(TASK GOAL):
Only one stretch of the data below should be repeated: the lines from the line containing "dividend : Word" through the line containing "def Bank.reset : Bank", inclusive, exactly as they are.

(TASK DATA):
BEGIN

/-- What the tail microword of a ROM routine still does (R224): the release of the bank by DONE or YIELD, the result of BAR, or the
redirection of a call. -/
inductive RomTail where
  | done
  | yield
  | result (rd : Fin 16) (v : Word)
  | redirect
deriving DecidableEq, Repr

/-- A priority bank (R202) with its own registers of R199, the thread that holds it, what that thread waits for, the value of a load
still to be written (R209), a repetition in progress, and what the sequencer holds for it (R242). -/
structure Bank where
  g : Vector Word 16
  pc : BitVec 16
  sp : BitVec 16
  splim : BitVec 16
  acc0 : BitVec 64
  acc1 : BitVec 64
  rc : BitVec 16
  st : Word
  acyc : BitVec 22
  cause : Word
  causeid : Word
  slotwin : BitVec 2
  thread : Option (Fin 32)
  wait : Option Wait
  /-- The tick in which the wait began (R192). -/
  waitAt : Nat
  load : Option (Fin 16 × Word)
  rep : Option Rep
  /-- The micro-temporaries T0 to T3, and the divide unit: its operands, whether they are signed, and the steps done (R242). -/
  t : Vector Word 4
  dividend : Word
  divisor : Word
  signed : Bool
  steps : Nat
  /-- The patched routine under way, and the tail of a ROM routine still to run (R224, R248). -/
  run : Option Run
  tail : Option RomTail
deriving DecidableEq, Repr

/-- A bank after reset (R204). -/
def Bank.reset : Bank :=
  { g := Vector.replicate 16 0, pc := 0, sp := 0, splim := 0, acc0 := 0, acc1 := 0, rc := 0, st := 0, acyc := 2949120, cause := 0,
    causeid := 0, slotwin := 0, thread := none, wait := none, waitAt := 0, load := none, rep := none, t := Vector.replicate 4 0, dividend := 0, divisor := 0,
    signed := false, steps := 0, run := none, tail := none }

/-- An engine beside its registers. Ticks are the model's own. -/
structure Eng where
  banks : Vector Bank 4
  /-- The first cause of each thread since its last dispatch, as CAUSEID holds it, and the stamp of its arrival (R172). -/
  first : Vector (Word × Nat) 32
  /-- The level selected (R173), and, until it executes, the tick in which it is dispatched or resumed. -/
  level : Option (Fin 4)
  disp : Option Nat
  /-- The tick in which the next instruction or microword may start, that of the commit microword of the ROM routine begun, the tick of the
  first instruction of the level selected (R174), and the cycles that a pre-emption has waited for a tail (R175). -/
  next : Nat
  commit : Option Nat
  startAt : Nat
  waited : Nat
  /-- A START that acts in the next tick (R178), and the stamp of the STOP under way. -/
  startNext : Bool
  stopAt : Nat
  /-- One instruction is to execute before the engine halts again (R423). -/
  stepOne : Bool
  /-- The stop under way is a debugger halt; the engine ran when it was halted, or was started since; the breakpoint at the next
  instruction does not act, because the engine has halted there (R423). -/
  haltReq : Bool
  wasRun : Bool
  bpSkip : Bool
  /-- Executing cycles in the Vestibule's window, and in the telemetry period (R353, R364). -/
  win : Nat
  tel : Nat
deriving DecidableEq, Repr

END
BEGIN

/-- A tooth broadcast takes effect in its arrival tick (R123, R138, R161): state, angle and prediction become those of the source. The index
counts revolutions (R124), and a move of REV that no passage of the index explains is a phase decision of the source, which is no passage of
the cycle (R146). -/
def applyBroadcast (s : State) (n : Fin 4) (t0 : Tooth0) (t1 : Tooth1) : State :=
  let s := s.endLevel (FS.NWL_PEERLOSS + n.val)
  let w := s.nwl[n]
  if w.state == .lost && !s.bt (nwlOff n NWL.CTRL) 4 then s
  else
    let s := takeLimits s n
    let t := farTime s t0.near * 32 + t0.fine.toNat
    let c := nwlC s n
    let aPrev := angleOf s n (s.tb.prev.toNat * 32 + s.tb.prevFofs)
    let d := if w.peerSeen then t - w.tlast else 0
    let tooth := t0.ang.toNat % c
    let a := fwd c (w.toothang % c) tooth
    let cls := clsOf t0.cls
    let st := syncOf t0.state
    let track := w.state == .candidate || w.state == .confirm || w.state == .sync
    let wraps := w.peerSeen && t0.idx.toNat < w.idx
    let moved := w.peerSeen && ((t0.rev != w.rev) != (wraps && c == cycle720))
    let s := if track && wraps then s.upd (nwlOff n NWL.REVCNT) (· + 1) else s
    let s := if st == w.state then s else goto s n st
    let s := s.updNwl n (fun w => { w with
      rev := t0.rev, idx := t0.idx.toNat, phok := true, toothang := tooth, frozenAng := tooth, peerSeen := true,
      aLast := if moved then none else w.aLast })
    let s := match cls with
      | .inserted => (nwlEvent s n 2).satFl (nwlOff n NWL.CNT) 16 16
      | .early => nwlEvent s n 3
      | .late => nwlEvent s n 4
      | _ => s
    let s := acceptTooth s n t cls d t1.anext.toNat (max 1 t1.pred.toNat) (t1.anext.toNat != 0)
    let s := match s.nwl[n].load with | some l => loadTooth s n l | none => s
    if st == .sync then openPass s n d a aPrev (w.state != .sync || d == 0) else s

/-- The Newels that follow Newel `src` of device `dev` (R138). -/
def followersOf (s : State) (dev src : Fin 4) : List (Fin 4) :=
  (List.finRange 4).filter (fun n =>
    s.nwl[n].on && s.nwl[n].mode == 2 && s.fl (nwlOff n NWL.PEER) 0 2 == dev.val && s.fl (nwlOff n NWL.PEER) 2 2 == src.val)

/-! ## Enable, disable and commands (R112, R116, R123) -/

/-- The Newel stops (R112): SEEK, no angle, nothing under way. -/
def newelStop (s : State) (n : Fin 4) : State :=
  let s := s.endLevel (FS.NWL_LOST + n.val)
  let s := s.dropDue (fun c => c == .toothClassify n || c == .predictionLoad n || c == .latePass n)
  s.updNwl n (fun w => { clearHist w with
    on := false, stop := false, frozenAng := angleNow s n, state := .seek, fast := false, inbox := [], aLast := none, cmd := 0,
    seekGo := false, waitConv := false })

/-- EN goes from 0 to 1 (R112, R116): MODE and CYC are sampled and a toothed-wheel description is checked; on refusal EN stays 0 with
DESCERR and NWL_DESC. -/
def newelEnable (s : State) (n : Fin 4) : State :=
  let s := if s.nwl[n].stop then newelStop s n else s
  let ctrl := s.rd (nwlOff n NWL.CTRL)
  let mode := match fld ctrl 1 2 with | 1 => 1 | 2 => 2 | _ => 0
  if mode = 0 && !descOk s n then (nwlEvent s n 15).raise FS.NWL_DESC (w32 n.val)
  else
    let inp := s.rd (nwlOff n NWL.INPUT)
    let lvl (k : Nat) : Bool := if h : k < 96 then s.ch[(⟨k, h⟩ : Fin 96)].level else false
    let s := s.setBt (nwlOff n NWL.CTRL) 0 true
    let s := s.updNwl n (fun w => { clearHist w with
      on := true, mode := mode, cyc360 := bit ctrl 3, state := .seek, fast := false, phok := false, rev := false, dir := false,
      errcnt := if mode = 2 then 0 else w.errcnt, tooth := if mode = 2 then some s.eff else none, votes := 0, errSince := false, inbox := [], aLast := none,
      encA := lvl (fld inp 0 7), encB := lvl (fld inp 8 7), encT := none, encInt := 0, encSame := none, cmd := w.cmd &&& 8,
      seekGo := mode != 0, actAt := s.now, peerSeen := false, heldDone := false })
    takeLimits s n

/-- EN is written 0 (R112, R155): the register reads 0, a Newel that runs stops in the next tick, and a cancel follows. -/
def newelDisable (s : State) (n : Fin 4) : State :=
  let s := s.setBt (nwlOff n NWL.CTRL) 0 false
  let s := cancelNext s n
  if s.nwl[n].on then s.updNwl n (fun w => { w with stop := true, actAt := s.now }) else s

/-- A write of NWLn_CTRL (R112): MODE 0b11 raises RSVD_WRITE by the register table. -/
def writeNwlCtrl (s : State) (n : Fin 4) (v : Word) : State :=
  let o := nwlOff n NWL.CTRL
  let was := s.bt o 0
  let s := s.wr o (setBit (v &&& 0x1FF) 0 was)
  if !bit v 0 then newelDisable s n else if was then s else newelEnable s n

END
BEGIN

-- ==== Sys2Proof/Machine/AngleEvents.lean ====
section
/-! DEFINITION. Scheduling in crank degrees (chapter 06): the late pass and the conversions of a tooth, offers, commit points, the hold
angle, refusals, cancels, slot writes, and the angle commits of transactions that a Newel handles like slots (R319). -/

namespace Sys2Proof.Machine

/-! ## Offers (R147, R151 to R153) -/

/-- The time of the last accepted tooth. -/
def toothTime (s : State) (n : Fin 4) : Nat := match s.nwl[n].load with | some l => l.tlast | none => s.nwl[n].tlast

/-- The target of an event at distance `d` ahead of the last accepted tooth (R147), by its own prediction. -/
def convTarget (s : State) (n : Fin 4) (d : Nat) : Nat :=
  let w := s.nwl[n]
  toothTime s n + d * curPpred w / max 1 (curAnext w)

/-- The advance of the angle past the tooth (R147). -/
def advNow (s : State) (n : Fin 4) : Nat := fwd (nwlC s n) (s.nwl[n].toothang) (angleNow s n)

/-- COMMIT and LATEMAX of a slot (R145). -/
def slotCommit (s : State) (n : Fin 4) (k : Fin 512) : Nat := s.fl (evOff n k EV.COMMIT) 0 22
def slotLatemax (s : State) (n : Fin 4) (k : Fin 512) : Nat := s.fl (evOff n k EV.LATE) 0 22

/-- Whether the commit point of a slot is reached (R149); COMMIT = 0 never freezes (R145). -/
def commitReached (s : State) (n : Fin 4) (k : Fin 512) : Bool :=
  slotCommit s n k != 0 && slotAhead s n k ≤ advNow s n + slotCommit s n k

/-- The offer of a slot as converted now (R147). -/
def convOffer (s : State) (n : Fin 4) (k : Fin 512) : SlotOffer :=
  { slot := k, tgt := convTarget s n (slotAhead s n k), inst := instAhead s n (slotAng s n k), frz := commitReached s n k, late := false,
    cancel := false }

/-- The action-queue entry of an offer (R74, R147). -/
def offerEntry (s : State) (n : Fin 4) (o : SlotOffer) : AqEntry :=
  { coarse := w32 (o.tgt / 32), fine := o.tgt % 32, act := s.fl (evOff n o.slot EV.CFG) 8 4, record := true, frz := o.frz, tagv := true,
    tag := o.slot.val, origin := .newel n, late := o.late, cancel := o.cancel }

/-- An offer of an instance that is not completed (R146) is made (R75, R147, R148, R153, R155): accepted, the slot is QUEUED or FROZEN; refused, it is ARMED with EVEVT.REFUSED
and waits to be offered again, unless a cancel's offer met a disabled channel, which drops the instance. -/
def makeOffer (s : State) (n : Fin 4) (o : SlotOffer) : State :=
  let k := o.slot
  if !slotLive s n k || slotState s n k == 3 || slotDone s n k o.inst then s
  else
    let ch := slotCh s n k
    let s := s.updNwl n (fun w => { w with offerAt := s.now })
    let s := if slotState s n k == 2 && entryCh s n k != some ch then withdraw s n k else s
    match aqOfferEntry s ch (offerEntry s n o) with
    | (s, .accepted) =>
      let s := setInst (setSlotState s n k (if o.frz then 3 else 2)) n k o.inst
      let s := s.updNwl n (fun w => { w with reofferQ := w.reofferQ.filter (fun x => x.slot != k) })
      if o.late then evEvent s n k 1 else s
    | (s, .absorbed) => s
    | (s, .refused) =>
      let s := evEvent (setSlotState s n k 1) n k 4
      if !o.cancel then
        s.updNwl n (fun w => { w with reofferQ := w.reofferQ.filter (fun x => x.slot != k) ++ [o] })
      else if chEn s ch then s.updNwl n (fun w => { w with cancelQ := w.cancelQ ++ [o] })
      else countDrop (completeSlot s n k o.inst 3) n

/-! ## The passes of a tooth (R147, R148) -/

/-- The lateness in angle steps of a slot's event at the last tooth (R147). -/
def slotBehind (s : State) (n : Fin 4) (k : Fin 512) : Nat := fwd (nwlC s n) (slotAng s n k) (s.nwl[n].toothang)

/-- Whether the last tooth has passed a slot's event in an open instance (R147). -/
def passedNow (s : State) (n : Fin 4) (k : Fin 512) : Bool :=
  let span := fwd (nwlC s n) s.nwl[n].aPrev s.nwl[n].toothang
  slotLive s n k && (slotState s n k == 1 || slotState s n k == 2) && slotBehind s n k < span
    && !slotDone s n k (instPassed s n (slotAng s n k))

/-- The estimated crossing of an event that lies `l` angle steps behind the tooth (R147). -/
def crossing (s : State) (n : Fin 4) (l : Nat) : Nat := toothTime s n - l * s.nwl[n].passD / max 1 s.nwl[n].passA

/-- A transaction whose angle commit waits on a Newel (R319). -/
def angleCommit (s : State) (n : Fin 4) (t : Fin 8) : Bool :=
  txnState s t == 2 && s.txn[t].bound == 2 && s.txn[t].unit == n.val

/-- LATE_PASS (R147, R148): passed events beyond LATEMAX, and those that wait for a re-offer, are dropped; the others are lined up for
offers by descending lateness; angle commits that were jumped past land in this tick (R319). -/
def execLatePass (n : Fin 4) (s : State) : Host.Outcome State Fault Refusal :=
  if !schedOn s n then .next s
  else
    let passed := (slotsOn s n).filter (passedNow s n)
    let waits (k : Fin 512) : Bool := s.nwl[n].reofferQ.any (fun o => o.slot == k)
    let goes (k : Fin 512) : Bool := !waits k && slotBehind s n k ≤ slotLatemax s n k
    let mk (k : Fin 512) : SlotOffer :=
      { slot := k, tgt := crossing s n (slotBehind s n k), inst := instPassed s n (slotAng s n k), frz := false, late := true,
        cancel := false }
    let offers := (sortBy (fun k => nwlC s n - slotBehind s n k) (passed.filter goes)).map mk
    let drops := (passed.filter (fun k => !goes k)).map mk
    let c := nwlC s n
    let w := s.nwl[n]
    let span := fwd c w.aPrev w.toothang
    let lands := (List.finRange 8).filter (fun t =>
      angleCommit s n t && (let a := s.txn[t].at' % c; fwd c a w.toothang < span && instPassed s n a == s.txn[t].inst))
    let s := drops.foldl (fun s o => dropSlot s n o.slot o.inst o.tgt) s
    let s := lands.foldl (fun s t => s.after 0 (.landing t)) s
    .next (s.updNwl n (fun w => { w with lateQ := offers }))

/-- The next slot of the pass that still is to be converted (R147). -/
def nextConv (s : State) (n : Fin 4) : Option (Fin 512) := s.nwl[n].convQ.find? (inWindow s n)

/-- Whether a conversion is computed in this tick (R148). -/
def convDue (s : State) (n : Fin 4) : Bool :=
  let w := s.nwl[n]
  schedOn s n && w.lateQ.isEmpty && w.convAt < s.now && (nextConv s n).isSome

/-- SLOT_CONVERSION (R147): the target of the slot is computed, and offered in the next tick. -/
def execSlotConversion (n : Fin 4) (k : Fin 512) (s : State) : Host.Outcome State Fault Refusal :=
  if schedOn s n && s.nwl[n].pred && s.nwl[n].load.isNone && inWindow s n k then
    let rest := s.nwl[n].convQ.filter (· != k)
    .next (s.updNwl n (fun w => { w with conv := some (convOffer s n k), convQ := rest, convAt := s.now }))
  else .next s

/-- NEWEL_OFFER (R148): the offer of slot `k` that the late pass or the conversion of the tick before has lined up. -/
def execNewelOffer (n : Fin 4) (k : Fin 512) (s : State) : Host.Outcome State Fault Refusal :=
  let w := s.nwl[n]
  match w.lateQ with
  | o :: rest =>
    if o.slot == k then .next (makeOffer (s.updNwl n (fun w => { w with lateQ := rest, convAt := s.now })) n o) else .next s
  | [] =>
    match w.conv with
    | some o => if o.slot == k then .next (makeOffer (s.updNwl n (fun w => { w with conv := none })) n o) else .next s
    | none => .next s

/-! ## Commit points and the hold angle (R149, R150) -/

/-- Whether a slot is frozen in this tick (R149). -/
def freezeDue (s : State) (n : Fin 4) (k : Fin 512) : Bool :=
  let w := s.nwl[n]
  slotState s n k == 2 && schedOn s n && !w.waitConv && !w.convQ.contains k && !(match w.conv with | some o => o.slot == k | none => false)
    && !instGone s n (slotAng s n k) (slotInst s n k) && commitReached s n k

END

(EXERCISE ANSWER):
  dividend : Word
  divisor : Word
  signed : Bool
  steps : Nat
  /-- The patched routine under way, and the tail of a ROM routine still to run (R224, R248). -/
  run : Option Run
  tail : Option RomTail
deriving DecidableEq, Repr

/-- A bank after reset (R204). -/
def Bank.reset : Bank :=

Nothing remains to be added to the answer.